Saved data entries
== Segment start ==
/-- A program at a frame tick (R364, R366, R375). -/
def State.progTick (s : State) (p frame tick : Nat) (seen : List GSeen) : State :=
  have b := s.plan p
  have s := if (s.prog p).state = 0 ∧ s.gal.autoDue ∧ planFlag b 0 then s.arming p else s
  if (s.prog p).state = 0 then s
  else
    have s := if (s.prog p).state = 5 then s else s.progWrite p frame tick seen
    let (cs, met) := s.conditions p frame tick seen
    have s := s.setProg p { s.prog p with cmps := cs }
    have s := s.progConditions p met
    forN (byteAt b 0x0A) (fun i s => s.envTest p i seen) s

/-- The gallery at a frame tick (R364): `seen` is what became visible at it. -/
def State.galTick (s : State) (frame tick : Nat) (seen : List GSeen) : State :=
  have s := s.planIds.foldl (fun s p => s.progTick p frame tick seen) s
  { s with gal := { s.gal with autoDue := false } }

/-! ### Loads, stops, steps and resets (R366, R375) -/

/-- The gallery takes the plans of the running image (R366). DEDUCED, log entry 94. -/
def State.galLoad (s : State) : State :=
  have s := { s with gal := { s.gal with progs := [], copies := [], archWait := [], autoDue := false } }
  s.planIds.foldl (fun s p => if planFlag (s.plan p) 0 then s.arming p else s) s

/-- Frames stop (R375). -/
def State.galFramesStop (s : State) : State :=
  have s := forN 16 (fun p s =>
    have s := s.closeRec p 8 2 s.now
    have x := s.prog p
    if x.state = 0 then s
    else
      have s := if x.trigger then (s.setProg p { x with trigger := false }).cmdEndRefused galCmdReg else s
      s.setProg p { s.prog p with state := 0, streams := [] }) s
  { s with gal := { s.gal with autoDue := true } }

/-- A step (R375). -/
def State.galStep (s : State) : State :=
  forN 16 (fun p s =>
    have x := s.prog p
    if x.state = 0 ∨ x.state = 5 then s else (s.closeRec p 7 2 s.now).arming p) s

/-- A reload of a program's plan (R72, R375): the record closes under the plan that it was made under. -/
def State.galAbort (s : State) (p cause : Nat) : State := s.closeRec p cause 3 s.now

/-- The program goes on under a new plan at F (R366, R375). -/
def State.galReload (s : State) (p : Nat) : State :=
  if (s.plan p).isEmpty then s.setProg p { s.prog p with state := 0, streams := [] } else s.arming p

/-- A block-instance reset of a program (R50, R375): it is re-armed at the end of HOLDOFF. -/
def State.galReset (s : State) (p : Nat) : State :=
  have s := s.galAbort p 5
  have x := s.prog p
  have s := if x.trigger then (s.setProg p { x with trigger := false }).cmdEndRefused galCmdReg else s
  if x.state = 0 then s
  else
    (s.setProg p { s.prog p with
        state := 4, streams := [], cmps := [], envs := [], envDone := [], closed := s.time.mono, since := 0,
        resetWait := true })

/-- A shed level takes effect (R371, R495). -/
def State.setShed (s : State) (l : Nat) : State :=
  if s.gal.shed = l then s
  else
    have s := { s with gal := { s.gal with shed := l } }
    (s.setEvent 644).logPut (0x4000 + 644) 0x0D 0x3FF 0x3FF s.frameNum (s.rd 0xA0002C).toNat
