/-- The instances that a block-instance reset accepts (R48). -/
def resetKnown (blk inst : Nat) : Bool :=
  (decide (blk = 0x04) && decide (inst ≤ 32)) || (decide (blk = 0x09) && decide (inst < 16)) ||
    (decide (blk = 0x0D) && decide (inst < 16)) || (decide (blk = 0x10) && decide (inst < 8)) ||
    (decide (blk = 0x12) && decide (inst < 2))

/-- The effect of a block-instance reset (R50, R51). -/
def State.resetInstance (s : State) (blk inst : Nat) : State :=
  match blk with
  | 0x04 => s.portReset inst
  | 0x09 => s.keeperReset inst
  | 0x0D => s.galReset inst
  | 0x10 => s.coilReset inst
  | 0x12 => s.canReset inst
  | _ => s

/-- BLOCK_RESET: INSTANCE in ARG[9:0], BLOCK in ARG[15:10]. A keeper that holds a placement is refused (R48,
R51, R52, R54). -/
def blockReset (rsv arg : Nat) (s : State) : State :=
  have inst := arg % 1024
  have blk := arg / 1024
  s.runCmd blockResetReg 1 rsv arg
    (verdict (resetKnown blk inst) (decide (blk ≠ 0x09) || (s.placedOn inst).isEmpty)) fun s =>
    have s := s.logPut 0x0017 blk inst blk inst (if blk = 0x12 then s.canLost inst else 0)
    have s := s.resetInstance blk inst
    { s with glb := { s.glb with blockReset := some (blk, inst) } }

/-- BLOCK_RESET (R48). -/
def execBlockReset (dt : Nat) (rsv : BitVec 8) (arg : BitVec 16) (s : State) : Result :=
  .next (blockReset rsv.toNat arg.toNat (s.elapse dt))

/-- BLOCK_RESET_DONE: the reset completes within its bound (R50). DESIGN CHOICE, log entry 105. -/
def blockResetDone (s : State) : State :=
  if s.glb.blockReset.isSome then
    ({ s with glb := { s.glb with blockReset := none } }).cmdDone blockResetReg
  else s

/-- BLOCK_RESET_DONE (R50). -/
def execBlockResetDone (dt : Nat) (s : State) : Result := .next (blockResetDone (s.elapse dt))

/-- A write to GLB_BLOCK_RESET: any code but RESET returns REFUSED_ARG (R54). -/
def blockResetCommand (code rsv arg : Nat) (s : State) : State :=
  if code = 1 then blockReset rsv arg s else s.badCode blockResetReg code rsv arg

/-! ### GLB commands (R31, R41) -/

/-- The rule of R31 with FORCE. -/
def State.r31 (s : State) (force : Bool) : Bool := s.partnerActive || (decide (s.partner = 0) && force)

/-- A GLB command that acts on the mode. One that a higher cause of the same clock sets aside is recorded
and ends REFUSED_STATE (R35). DEDUCED, log entry 30. -/
def State.glbRun (s : State) (code rsv arg : Nat) (argOk stateOk : Bool) (act : State → State) : State :=
  match s.asideNow 6 with
  | none => s.runCmd glbCmdReg code rsv arg (verdict argOk stateOk) act
  | some c =>
    have s := if argOk && decide (rsv = 0) && !(s.cmd glbCmdReg).pending && !s.glb.inTransition then
        s.logPut 0x0003 0 0x3FF 9 c 0
      else s
    s.runCmd glbCmdReg code rsv arg (verdict argOk false) act

/-- ENTER_TEST (R31, R41). -/
def enterTest (rsv arg : Nat) (s : State) : State :=
  s.glbRun 1 rsv arg (decide (arg ≤ 1)) (decide (s.glb.mode = .standby) && s.r31 (decide (arg = 1)))
    (·.glbWait .enterTest)

/-- ENTER_TEST (R41). -/
def execEnterTest (dt : Nat) (rsv : BitVec 8) (arg : BitVec 16) (s : State) : Result :=
  .next (enterTest rsv.toNat arg.toNat (s.elapse dt))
== Segment end ==
Exercise prompt:
This exercise requires the entries above to be restated exactly.

Answer space:
/-- A program at a frame tick (R364, R366, R375). -/
def State.progTick (s : State) (p frame tick : Nat) (seen : List GSeen) : State :=
  have b := s.plan p
  have s := if (s.prog p).state = 0 ∧ s.gal.autoDue ∧ planFlag b 0 then s.arming p else s
  if (s.prog p).state = 0 then s
  else
    have s := if (s.prog p).state = 5 then s else s.progWrite p frame tick seen
    let (cs, met) := s.conditions p frame tick seen
    have s := s.setProg p { s.prog p with cmps := cs }
    have s := s.progConditions p met
    forN (byteAt b 0x0A) (fun i s => s.envTest p i seen) s

/-- The gallery at a frame tick (R364): `seen` is what became visible at it. -/
def State.galTick (s : State) (frame tick : Nat) (seen : List GSeen) : State :=
  have s := s.planIds.foldl (fun s p => s.progTick p frame tick seen) s
  { s with gal := { s.gal with autoDue := false } }

/-! ### Loads, stops, steps and resets (R366, R375) -/

/-- The gallery takes the plans of the running image (R366). DEDUCED, log entry 94. -/
def State.galLoad (s : State) : State :=
  have s := { s with gal := { s.gal with progs := [], copies := [], archWait := [], autoDue := false } }
  s.planIds.foldl (fun s p => if planFlag (s.plan p) 0 then s.arming p else s) s

/-- Frames stop (R375). -/
def State.galFramesStop (s : State) : State :=
  have s := forN 16 (fun p s =>
    have s := s.closeRec p 8 2 s.now
    have x := s.prog p
    if x.state = 0 then s
    else
      have s := if x.trigger then (s.setProg p { x with trigger := false }).cmdEndRefused galCmdReg else s
      s.setProg p { s.prog p with state := 0, streams := [] }) s
  { s with gal := { s.gal with autoDue := true } }

/-- A step (R375). -/
def State.galStep (s : State) : State :=
  forN 16 (fun p s =>
    have x := s.prog p
    if x.state = 0 ∨ x.state = 5 then s else (s.closeRec p 7 2 s.now).arming p) s

/-- A reload of a program's plan (R72, R375): the record closes under the plan that it was made under. -/
def State.galAbort (s : State) (p cause : Nat) : State := s.closeRec p cause 3 s.now

/-- The program goes on under a new plan at F (R366, R375). -/
def State.galReload (s : State) (p : Nat) : State :=
  if (s.plan p).isEmpty then s.setProg p { s.prog p with state := 0, streams := [] } else s.arming p

/-- A block-instance reset of a program (R50, R375): it is re-armed at the end of HOLDOFF. -/
def State.galReset (s : State) (p : Nat) : State :=
  have s := s.galAbort p 5
  have x := s.prog p
  have s := if x.trigger then (s.setProg p { x with trigger := false }).cmdEndRefused galCmdReg else s
  if x.state = 0 then s
  else
    (s.setProg p { s.prog p with
        state := 4, streams := [], cmps := [], envs := [], envDone := [], closed := s.time.mono, since := 0,
        resetWait := true })

/-- A shed level takes effect (R371, R495). -/
def State.setShed (s : State) (l : Nat) : State :=
  if s.gal.shed = l then s
  else
    have s := { s with gal := { s.gal with shed := l } }
    (s.setEvent 644).logPut (0x4000 + 644) 0x0D 0x3FF 0x3FF s.frameNum (s.rd 0xA0002C).toNat
/-- The instances that a block-instance reset accepts (R48). -/
def resetKnown (blk inst : Nat) : Bool :=
  (decide (blk = 0x04) && decide (inst ≤ 32)) || (decide (blk = 0x09) && decide (inst < 16)) ||
    (decide (blk = 0x0D) && decide (inst < 16)) || (decide (blk = 0x10) && decide (inst < 8)) ||
    (decide (blk = 0x12) && decide (inst < 2))

/-- The effect of a block-instance reset (R50, R51). -/
def State.resetInstance (s : State) (blk inst : Nat) : State :=
  match blk with
  | 0x04 => s.portReset inst
  | 0x09 => s.keeperReset inst
  | 0x0D => s.galReset inst
  | 0x10 => s.coilReset inst
  | 0x12 => s.canReset inst
  | _ => s

/-- BLOCK_RESET: INSTANCE in ARG[9:0], BLOCK in ARG[15:10]. A keeper that holds a placement is refused (R48,
R51, R52, R54). -/
def blockReset (rsv arg : Nat) (s : State) : State :=
  have inst := arg % 1024
  have blk := arg / 1024
  s.runCmd blockResetReg 1 rsv arg
    (verdict (resetKnown blk inst) (decide (blk ≠ 0x09) || (s.placedOn inst).isEmpty)) fun s =>
    have s := s.logPut 0x0017 blk inst blk inst (if blk = 0x12 then s.canLost inst else 0)
    have s := s.resetInstance blk inst
    { s with glb := { s.glb with blockReset := some (blk, inst) } }

/-- BLOCK_RESET (R48). -/
def execBlockReset (dt : Nat) (rsv : BitVec 8) (arg : BitVec 16) (s : State) : Result :=
  .next (blockReset rsv.toNat arg.toNat (s.elapse dt))

/-- BLOCK_RESET_DONE: the reset completes within its bound (R50). DESIGN CHOICE, log entry 105. -/
def blockResetDone (s : State) : State :=
  if s.glb.blockReset.isSome then
    ({ s with glb := { s.glb with blockReset := none } }).cmdDone blockResetReg
  else s

/-- BLOCK_RESET_DONE (R50). -/
def execBlockResetDone (dt : Nat) (s : State) : Result := .next (blockResetDone (s.elapse dt))

/-- A write to GLB_BLOCK_RESET: any code but RESET returns REFUSED_ARG (R54). -/
def blockResetCommand (code rsv arg : Nat) (s : State) : State :=
  if code = 1 then blockReset rsv arg s else s.badCode blockResetReg code rsv arg

/-! ### GLB commands (R31, R41) -/

/-- The rule of R31 with FORCE. -/
def State.r31 (s : State) (force : Bool) : Bool := s.partnerActive || (decide (s.partner = 0) && force)

/-- A GLB command that acts on the mode. One that a higher cause of the same clock sets aside is recorded
and ends REFUSED_STATE (R35). DEDUCED, log entry 30. -/
def State.glbRun (s : State) (code rsv arg : Nat) (argOk stateOk : Bool) (act : State → State) : State :=
  match s.asideNow 6 with
  | none => s.runCmd glbCmdReg code rsv arg (verdict argOk stateOk) act
  | some c =>
    have s := if argOk && decide (rsv = 0) && !(s.cmd glbCmdReg).pending && !s.glb.inTransition then
        s.logPut 0x0003 0 0x3FF 9 c 0
      else s
    s.runCmd glbCmdReg code rsv arg (verdict argOk false) act

/-- ENTER_TEST (R31, R41). -/
def enterTest (rsv arg : Nat) (s : State) : State :=
  s.glbRun 1 rsv arg (decide (arg ≤ 1)) (decide (s.glb.mode = .standby) && s.r31 (decide (arg = 1)))
    (·.glbWait .enterTest)

/-- ENTER_TEST (R41). -/
def execEnterTest (dt : Nat) (rsv : BitVec 8) (arg : BitVec 16) (s : State) : Result :=
  .next (enterTest rsv.toNat arg.toNat (s.elapse dt))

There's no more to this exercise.